A Bit Lot of Background

Starting from the top, when a program binary is created, whether as an object file or executable, the vast majority of the time, it will be created as “position independent code”, aka PIC. PIC meaning that the code within the binary may be loaded at any position within the address space, without directly modifying the binary image. This has some advantages over absolute addressing, such as avoiding conflicts between different pieces of code that would otherwise want to load at the same address, and thwarting certain classes of security vulnerabilities that rely on a program being loaded at a predefined address known to the attacker. However, this also means that the program generating that binary won’t be able to know at generation time exactly where every symbol (functions and global variables) will be laid out in memory.

Thus, rather than trying to guess where symbols will be placed, references are written where these symbols are used, and “relocations”, effectively small notes containing bits of metadata, are written into the binary to fill in the aforementioned references with proper offsets and addresses.
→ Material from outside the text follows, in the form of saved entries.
/-- Who becomes primary: 1 this device, 2 the peer, 0 a conflict (R281): two PRIMARY roles, two PRIMARY claims or two STANDBY claims. `peerAs` and `peerRole` are the peer's JOIN_AS and role; `older`: this
device has run longer since it was ready. -/
def decide_ (s : State) (peerAs peerRole : Nat) (older : Bool) : Nat :=
  let rank (a : Nat) : Nat := if a = 1 then 2 else if a = 0 then 1 else 0
  let mine := s.fld Reg.TW_CTRL 1 2
  if role s = 1 then (if peerRole = 1 then 0 else 1)
  else if peerRole = 1 then 2
  else if role s = 2 then (if peerRole = 2 then 0 else 2)
  else if peerRole = 2 then 1
  else if rank mine > rank peerAs then 1
  else if rank mine < rank peerAs then 2
  else if mine = 0 then (if older then 1 else 2)
  else 0

/-- The tether trains once quad 16 is powered and its PLL has locked (R170): its receivers have lock, identities are exchanged and the roles decided; from SPLIT the roles stand (R264, R277, R281, R383). Where two
devices meet that are PRIMARY both, each stays so and they form no pair (DESIGN CHOICE, log entry 144). `peerRun` is the peer's time since it was ready, in ticks. -/
def trained (s : State) (peerId peerAs peerRole peerRun : Nat) : State :=
  if !s.bit Reg.TW_CTRL 0 || !s.bit (Reg.QD_QSTATUS 16) 0 || !s.bit Reg.GLB_READY 15 || up s then s
  else
    let s := (s.setb Reg.TW_STATUS 6 true).wr64 Reg.TW_PEER_ID_LO peerId
    let s := s.each (List.range 4) (fun l s => s.setf (Reg.QD_LSTAT 16 l) 0 3 7)
    let s := { s with tw := { s.tw with samples := [], pdFrom := s.raw, pdZero := true, hold := none } }
    let d := decide_ s peerAs peerRole (older s peerId peerRun)
    let s := send s mIdentity [Config.deviceId.toNat, s.fld Reg.TW_CTRL 1 2, role s, (s.raw - s.tw.readyAt : Nat)]
    if tst s = held then s
    else if d = 0 then (if role s = 1 then s else setSt s 0 off).raise Reg.TW_EVT 12
    else
      let s := fresh (setSt s d joining)
      if d = 2 then follow s else s

/-- The filtered delay and offset of the two-way exchanges, in 2^-16 sub-tick: the mean over the last second (R266; DEDUCED, log entry 108). -/
def filtered (s : State) : Int × Int :=
  let l := s.tw.samples
  (divNear (l.map (fun x => x.2.1)).sum l.length, divNear (l.map (fun x => x.2.2)).sum l.length)

/-- The unwrapped phase reading of TL0, CYCLES × 6.4 ns + PHASE, in fifths of 2^-16 ns (R130, R266). -/
def phase (s : State) : Int := sext 32 (s.num Reg.TW_PD_PHASE_HI) * 2097152 + 5 * s.num Reg.TW_PD_PHASE_LO

/-- The phase error of the follow loop in ps: the reading against what it was when RAW_OFS was fixed, less the change in TW_DELAY since then (R266). -/
def phaseErr (s : State) : Int := match s.tw.hold with
  | some (ph, dl) => divNear (100 * (phase s - (ph - 5 * (sext 32 (s.num Reg.TW_DELAY) - dl)))) 32768
  | none => Root.phaseErr s

/-- RAW_OFS is fixed at `ofs`, and with it the reading that the loop holds (R266, R267). -/
def fixOfs (s : State) (ofs : Int) : State :=
  let s := { s with tw := { s.tw with rawOfs := ofs, hold := some (phase s, sext 32 (s.num Reg.TW_DELAY)) } }
  (s.wr64 Reg.TW_RAW_OFS_LO (uintOf 64 (ofs / 67108864))).wr Reg.TW_RAW_OFS_SUB (w32 (ofs % 67108864).toNat)

/-- The follow loop locks and RAW_OFS is fixed: SYNCING (R266, R267, R281). A device that has just become the standby of a running pair fixes its RAW_OFS
in the same way; where the loop only locks again, RAW_OFS and the reading stand (R267). -/
def followLock (s : State) (peer : Bool) : State :=
  if !up s || role s = 0 || standby s == peer || !(tst s = joining || (standby s && !s.bit Reg.TW_STATUS 9 && tst s != split)) ||
      (standby s && (s.tw.samples = [] || (Root.state s != Root.stLocked && !lockable s))) then s
  else
    let ofs := (filtered s).2
    let s := if standby s then
        let s := (if tst s = joining || s.tw.hold.isNone then fixOfs s ofs else s).setb Reg.TW_STATUS 9 true
        let s := { s with root := { s.root with keepGate := false } }
        Syn.liftAll (if lockable s then Root.enterLocked s else s)
      else s
    if tst s = joining then
      let s := setSt s (role s) syncing
      if role s = 1 then { s with tw := { s.tw with full := true } } else s
    else s

/-- A standby that follows loses lock: HOLDOVER, until the follow loop locks again (R30, R266). -/
def lockLost (s : State) : State := (Root.freeze s false).setb Reg.TW_STATUS 9 false

/-- The two-way exchange of every 100 µs (R266, R267), which ends 100 µs after the last, to a tick: sent at `t1` and received at `t4` by the standby's raw counter, received at `t2` and sent back at `t3` by
the primary's, all in sub-ticks; the primary's are corrected already, the standby's here with the constants of TL0 and with TW_ASYM, by R112. One 2^-16 ns is
1,280 of the 2^-16 sub-ticks in which delay and offset are kept; 50 ps are 64 sub-ticks. -/
def exchange (s : State) (t1 t2 t3 t4 : Int) : State :=
  if !standby s || !up s || !(s.tw.samples.head?).all (fun x => decide (x.1 + 125000 ≤ s.raw + 1)) then s
  else
    let asym := sext 32 (s.num Reg.TW_ASYM)
    let out := t1 * 65536 + (Pts.latOf s 64 7 0 - asym) * 1280
    let back := t4 * 65536 - (Pts.latOf s 64 7 1 + asym) * 1280
    let go := t2 * 65536 - out
    let come := back - t3 * 65536
    let s := { s with tw := { s.tw with samples := (s.raw, (go + come) / 2, (go - come) / 2) ::
                                          s.tw.samples.filter (fun x => decide (s.raw < x.1 + ticksPerS)) } }
    let (delay, ofs) := filtered s
    let s := s.wr Reg.TW_DELAY (w32 (uintOf 32 (divNear delay 1280)))
    if !s.bit Reg.TW_STATUS 9 then s
    else
      let d := ofs - s.tw.rawOfs
      (s.wr Reg.TW_FOLLOW_ERR (w32 (uintOf 32 (satS 32 (divNear (25 * d) 2097152))))).raiseIf (decide (d.natAbs > 64 * 65536)) Reg.TW_EVT 13

/-- The peer is lost: tether down and heartbeat absent (R277, R278). -/
def peerLost (s : State) : State :=
  if standby s then
    if tst s = syncing then (coast (solo s held)).raise Reg.TW_EVT 11
    else (takeOver s false alone).raise Reg.TW_EVT 4
  else (fresh (setSt s 1 alone)).raise Reg.TW_EVT 4

/-- The tether is lost (R277): its receivers have no lock, and what is measured on them is not run (R159). -/
def tetherDown (s : State) : State :=
  if !up s then s
  else
    let s := (s.setb Reg.TW_STATUS 6 false).setb Reg.TW_STATUS 9 false
    let s := s.each (List.range 4) (fun l s => Cal.rxLost (s.setf (Reg.QD_LSTAT 16 l) 0 3 0) (64 + l))
    if role s = 0 then s
    else if hb s then
      let s := ((fresh (setSt { s with tw := { s.tw with splitAt := s.raw } } (role s) split)).raise Reg.TW_EVT 9).inc Reg.TW_SPLIT_CNT
      if standby s || s.ref.trail then coast s else s
    else if s.ref.trail then coast (peerLost s)
    else peerLost s

/-- No edge of TW_HB_IN for HB_TIMEOUT since the last that came (R265, R277). -/
def hbTimeout (s : State) : State :=
  if !hb s || s.raw < s.tw.hbAt + s.fld Reg.TW_HB_CFG 0 8 * 1250 then s
  else
    let s := s.setb Reg.TW_STATUS 7 false
    if role s = 0 || tst s = alone then s
    else if up s then s.raise Reg.TW_EVT 10
    else peerLost s

/-- An edge of TW_HB_IN: the heartbeat is present, whether the twin block is enabled or not (R265). -/
def hbPresent (s : State) : State := { s with tw := { s.tw with hbAt := s.raw } }.setb Reg.TW_STATUS 7 true
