-- ==== Sys2Proof/Machine/PertOps.lean ====
section
/-! DEFINITION. The perturbation block: activation, refusal, end and the phases of a perturbation (R375 to R379). -/

namespace Sys2Proof.Machine.Pert

/-- The EN registers of the four perturbations; the place is the bit of PERT_STATUS. -/
def enRegs : List Nat := [Reg.PERT_SLOT, Reg.PERT_BP, Reg.PERT_RING, Reg.PERT_SKEW]

/-- Perturbation `k` is active: its EN is 1 (R376). -/
def active (s : State) (k : Nat) : Bool := s.bit (enRegs.getD k 0) 0

/-- What the four perturbations do at present is over for those that are not active; PERT_STATUS shows them. When the last has ended, the 1 ms of
R378 starts. -/
def shown (s0 s : State) : State :=
  let act := View.mask 4 (active s)
  let s := s.setf Reg.PERT_STATUS 0 4 act
  let p := s.pert
  let ended := if act = 0 && View.mask 4 (active s0) != 0 then s.raw else p.ended
  let s := { s with pert := { p with slotHold := p.slotHold && active s 0, bpHold := p.bpHold && active s 1,
                                     ringHold := p.ringHold && active s 2, ended := ended } }
  if s0.pert.ringHold && !s.pert.ringHold then Hi.resume s else s

/-- A perturbation has been activated: it acts from now on, beginning with the phase that holds; PERTURBED sets with the first, and the duration timer
starts with it (R376 to R378). -/
def activate (s : State) (k : Nat) : State :=
  let s := s.inc Reg.PERT_ACT_CNT
  let s := if k = 0 then { s with pert := { s.pert with slotHold := true, slotAt := s.raw } }
    else if k = 1 then { s with pert := { s.pert with bpHold := true, bpAt := s.raw } }
    else if k = 2 then { s with pert := { s.pert with ringHold := true, ringAt := s.raw } } else s
  if s.bit Reg.PERT_STATUS 31 then s
  else
    let s := { s with pert := { s.pert with since := s.raw, timer := true } }
    Intv.markPerturbed ((s.setb Reg.PERT_STATUS 31 true).raise Reg.PERT_EVT 0)

/-- A parameter of perturbation `k` is out of range in `w` (R379). -/
def bad (s : State) (k : Nat) (w : Word) : Bool :=
  if k = 0 then getf w 8 4 == 0 || decide (s.nPorts ≤ getf w 2 6)
  else if k = 1 then decide (s.nPorts ≤ getf w 1 6) || (bitAt w 0 && getf w 8 8 == 0)
  else if k = 2 then decide (getf w 16 16 < max 1 (getf w 8 8))
  else
    let sc := getf w 1 2
    let u := getf w 8 6
    (sc == 0 && decide (s.nPorts ≤ u)) || (sc == 2 && decide (32 ≤ u)) || (sc == 3 && decide (8 ≤ u))

/-- Every perturbation ends (R377). -/
def endAll (s : State) : State := shown s (s.each enRegs (fun a s => s.setb a 0 false))

/-- The duration timer has expired in the present HOST_CLK cycle: it clears an EN that software sets in it, too (R380). -/
def expiredNow (s : State) : Bool := match s.pert.expAt with
  | some t => t / 5 == s.hostCyc
  | none => false

/-- A write of the register of perturbation `k` (R376, R377). -/
def writeEn (s : State) (k : Nat) (w : Word) : State :=
  let a := enRegs.getD k 0
  let old := s.rd a
  let param := putf old 0 1 0 != putf w 0 1 0
  let allow := s.bit Reg.PERT_CTRL 0
  if (bitAt w 0 && !allow) || (bitAt old 0 && param) || bad s k w then s.raise Reg.PERT_EVT 3
  else
    let s1 := s.wr a w
    let s1 := if bitAt w 0 && !bitAt old 0 then activate s1 k else s1
    let s1 := shown s s1
    if expiredNow s then endAll s1 else s1

/-- A write of PERT_CTRL: ALLOW 0 ends every perturbation (R377). -/
def writeCtrl (s : State) (w : Word) : State :=
  let s := s.wr Reg.PERT_CTRL w
  if bitAt w 0 then s else endAll s

/-- A write of PERT_BP_TIME: a parameter of the back-pressure (R376). -/
def writeTime (s : State) (w : Word) : State :=
  if active s 1 && s.rd Reg.PERT_BP_TIME != w then s.raise Reg.PERT_EVT 3 else s.wr Reg.PERT_BP_TIME w

/-- The duration timer expires (R377): MS milliseconds after PERTURBED set; MS 0 sets no limit. It runs on when the perturbations end before it, until
PERTURBED clears, and expires once (DEDUCED, log entry 109). -/
def expire (s : State) : State :=
  let ms := s.fld Reg.PERT_DURATION 0 16
  if s.pert.timer && ms != 0 && decide (s.pert.since + ms * ticksPerMs ≤ s.raw) then
    let s1 := endAll s
    { s1 with pert := { s1.pert with timer := false, expAt := some s.raw } }.raise Reg.PERT_EVT 2
  else s

/-- PERTURBED clears 1 ms after the last perturbation has ended (R378). -/
def clear (s : State) : State :=
  if s.bit Reg.PERT_STATUS 31 && View.mask 4 (active s) == 0 && decide (s.pert.ended + ticksPerMs ≤ s.raw) then
    { s with pert := { s.pert with timer := false } }.setb Reg.PERT_STATUS 31 false |>.raise Reg.PERT_EVT 1
  else s

/-- A phase that began at tick `t` has lasted `on_` or `off` ticks, by whether it holds. -/
def phaseEnd (s : State) (hold : Bool) (t on_ off : Nat) : Option Nat :=
  let e := t + (if hold then on_ else off)
  if off != 0 && decide (e ≤ s.raw) then some e else none

/-- A boundary of the back-pressure's ON_US and OFF_US (R375): ON_US 0 is taken as 1, OFF_US 0 holds continuously. -/
def bpPhase (s : State) : State :=
  match if active s 1 then phaseEnd s s.pert.bpHold s.pert.bpAt (1250 * max 1 (s.fld Reg.PERT_BP_TIME 0 16)) (1250 * s.fld Reg.PERT_BP_TIME 16 16)
      else none with
  | some e => { s with pert := { s.pert with bpHold := !s.pert.bpHold, bpAt := e } }
  | none => s

/-- A boundary of the ring stall's STALL_US and PERIOD_US (R375); a stall as long as its period does not end. -/
def ringPhase (s : State) : State :=
  let stall := max 1 (s.fld Reg.PERT_RING 8 8)
  match if active s 2 then phaseEnd s s.pert.ringHold s.pert.ringAt (1250 * stall) (1250 * (s.fld Reg.PERT_RING 16 16 - stall)) else none with
  | some e =>
    let s1 := { s with pert := { s.pert with ringHold := !s.pert.ringHold, ringAt := e } }
    if s.pert.ringHold then Hi.resume s1 else s1
  | none => s

/-- A boundary of the slot delay's HOLD and EVERY pattern periods, of 64 slots each (R220, R375), counted from its activation (DEDUCED, log entry
109); HOLD at or above EVERY holds continuously. -/
def slotPhase (s : State) : State :=
  let hold := s.fld Reg.PERT_SLOT 8 4
  match if active s 0 then phaseEnd s s.pert.slotHold s.pert.slotAt (640 * hold) (640 * (max 1 (s.fld Reg.PERT_SLOT 16 16) - hold)) else none with
  | some e => { s with pert := { s.pert with slotHold := !s.pert.slotHold, slotAt := e } }
  | none => s

end Sys2Proof.Machine.Pert
end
Most relocations are resolved by the static linker when the program executable is being created, but as most programs depend on dynamic libraries, such as .dll files on Windows or .so files on Linux - any relocations depending on those dynamic libraries are unfilled by necessity. Therefore, the dynamic linker (also commonly referred to as the runtime linker) that comes with the operating system will have to finish resolving the remaining relocations, as these shared libraries can get loaded at any arbitrary location.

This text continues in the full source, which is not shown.